*DATA SUPPLIED*
-- ==== Sys2Proof/Certificates/Slice0/Obligations.lean ====
section
/-! DEFINITION. The statements about the model, for the provers. Each cites in OBLIGATIONS.json the rules it rests on. -/
open Sys2Proof Sys2Proof.Machine

/-! ### The block and its queue -/

/-- One step takes the command at the front of the queue and runs it on the state with the queue's rest; on an empty queue
the block idles (the model's choice, log entry 1). -/
def Obligations.StepRunsFrontCommand : Prop :=
  (∀ (c : Instr) (rest : List Instr) (s : State), step { s with pending := c :: rest } = exec c { s with pending := rest }) ∧
  ∀ s : State, s.pending = [] → step s = .next s

/-- Every step keeps the invariant: canonical memories and tables, and a legal stitch length. -/
def Obligations.StepKeepsInvariant : Prop :=
  ∀ s t : State, s.Inv → step s = .next t → t.Inv

/-- The state right after reset meets the invariant. -/
def Obligations.ResetMeetsInvariant : Prop := State.reset.Inv

/-- Whatever the command: it leaves the queue alone, withdraws no output, and lowers neither the fused SVN minimum (R425)
nor the next top-tree leaf (R427); the fused part and serial number stay. -/
def Obligations.NoCommandUndoes : Prop :=
  ∀ (c : Instr) (s t : State), exec c s = .next t → Keeps s t

/-- What R353, R4, R7, R33, R23, R338, R271, R401 and R497 say the machine reads right after a module reset: STATE is
BOOT (1) with no cause and no flag set, firmware's words read 0, the stitch counter reads 0, the stitch is 64 us and the
floor 1.2 GHz, no session, no sleeve, every base slot FREE, every port DOWN. -/
def Obligations.ResetReads : Prop :=
  State.reset.devState = 1 ∧ State.reset.contractVer = 0 ∧ State.reset.reg32 0 0x08 = 0 ∧ State.reset.reg64 0 0x18 = 0 ∧
  State.reset.time.len = 1 ∧ State.reset.time.floor = 12 ∧ State.reset.session = none ∧ State.reset.sleeves = [] ∧
  (∀ n, (State.reset.slot n).state = .free) ∧ ∀ p, (State.reset.port p).state = .down

/-! ### Host registers and doorbells -/

/-- A 64-bit doorbell write to a live page and queue (R368): accepted when SEQ is the last accepted plus one, PI is below
the ring size and moves on by one or more without filling the ring; else the queue stops with its PI and SEQ as they were, and
QUEUE_STOPPED is posted. A stopped queue ignores doorbells and counts them. Nothing but that queue and that event changes. -/
def Obligations.DoorbellAcceptedOrStops : Prop :=
  ∀ (s : State) (page k pi : Nat) (seq : BitVec 16) (value : BitVec 64) (o : Owner) (q : Sq),
    s.hif.ioReady = true → s.pageOwner page = some o → s.sqAt o k = some q →
    k = bitsOf value.toNat 18 16 → pi = bitsOf value.toNat 11 0 → seq = BitVec.ofNat 16 (bitsOf value.toNat 63 48) →
    let adv := (pi + q.size - q.pi) % q.size
    let used := (q.pi + q.size - q.ci) % q.size
    let ok := seq = q.d + 1 ∧ pi < q.size ∧ 1 ≤ adv ∧ used + adv ≤ q.size - 1
    let only (t : State) : Prop := t = { s with admSqs := t.admSqs, sleeves := t.sleeves, evq := t.evq } ∧
      (∀ o' k', (o' ≠ o ∨ k' ≠ k) → t.sqAt o' k' = s.sqAt o' k') ∧ t.admCqs = s.admCqs ∧ t.sleeves.map (·.id) = s.sleeves.map (·.id) ∧
      ∀ n v, s.hasSleeve n v → ∃ w, t.hasSleeve n w ∧ w = { v with sqs := w.sqs }
    (q.stopped = false → ok → ∃ t, exec (.sqDoorbell page 8 value) s = .next t ∧
      only t ∧ t.evq = s.evq ∧ t.sqAt o k = some { q with d := seq, pi := pi }) ∧
    (q.stopped = false → ¬ ok → ∃ t, exec (.sqDoorbell page 8 value) s = .next t ∧
      only t ∧ t.sqAt o k = some { q with stopped := true } ∧
      t.evq = { s.evq with waiting := s.evq.waiting ++ (if s.evq.en = true ∧ s.evq.mask.getLsbD 11 = false then
        [⟨11, ownerNum o, s.time.stitch.toNat, detailOf [(16, 1, k), (17, 1, 0x71), (18, 2, q.pi)]⟩] else []) }) ∧
    (q.stopped = true → ∃ t, exec (.sqDoorbell page 8 value) s = .next t ∧
      only t ∧ t.evq = s.evq ∧ t.sqAt o k = some { q with ignored := q.ignored + 1 })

*WHAT YOU HAVE TO DO*
Take each line of the material that contains the word "false" and list it.

*COMPLETED TASK*
    (q.stopped = false → ok → ∃ t, exec (.sqDoorbell page 8 value) s = .next t ∧
    (q.stopped = false → ¬ ok → ∃ t, exec (.sqDoorbell page 8 value) s = .next t ∧
      t.evq = { s.evq with waiting := s.evq.waiting ++ (if s.evq.en = true ∧ s.evq.mask.getLsbD 11 = false then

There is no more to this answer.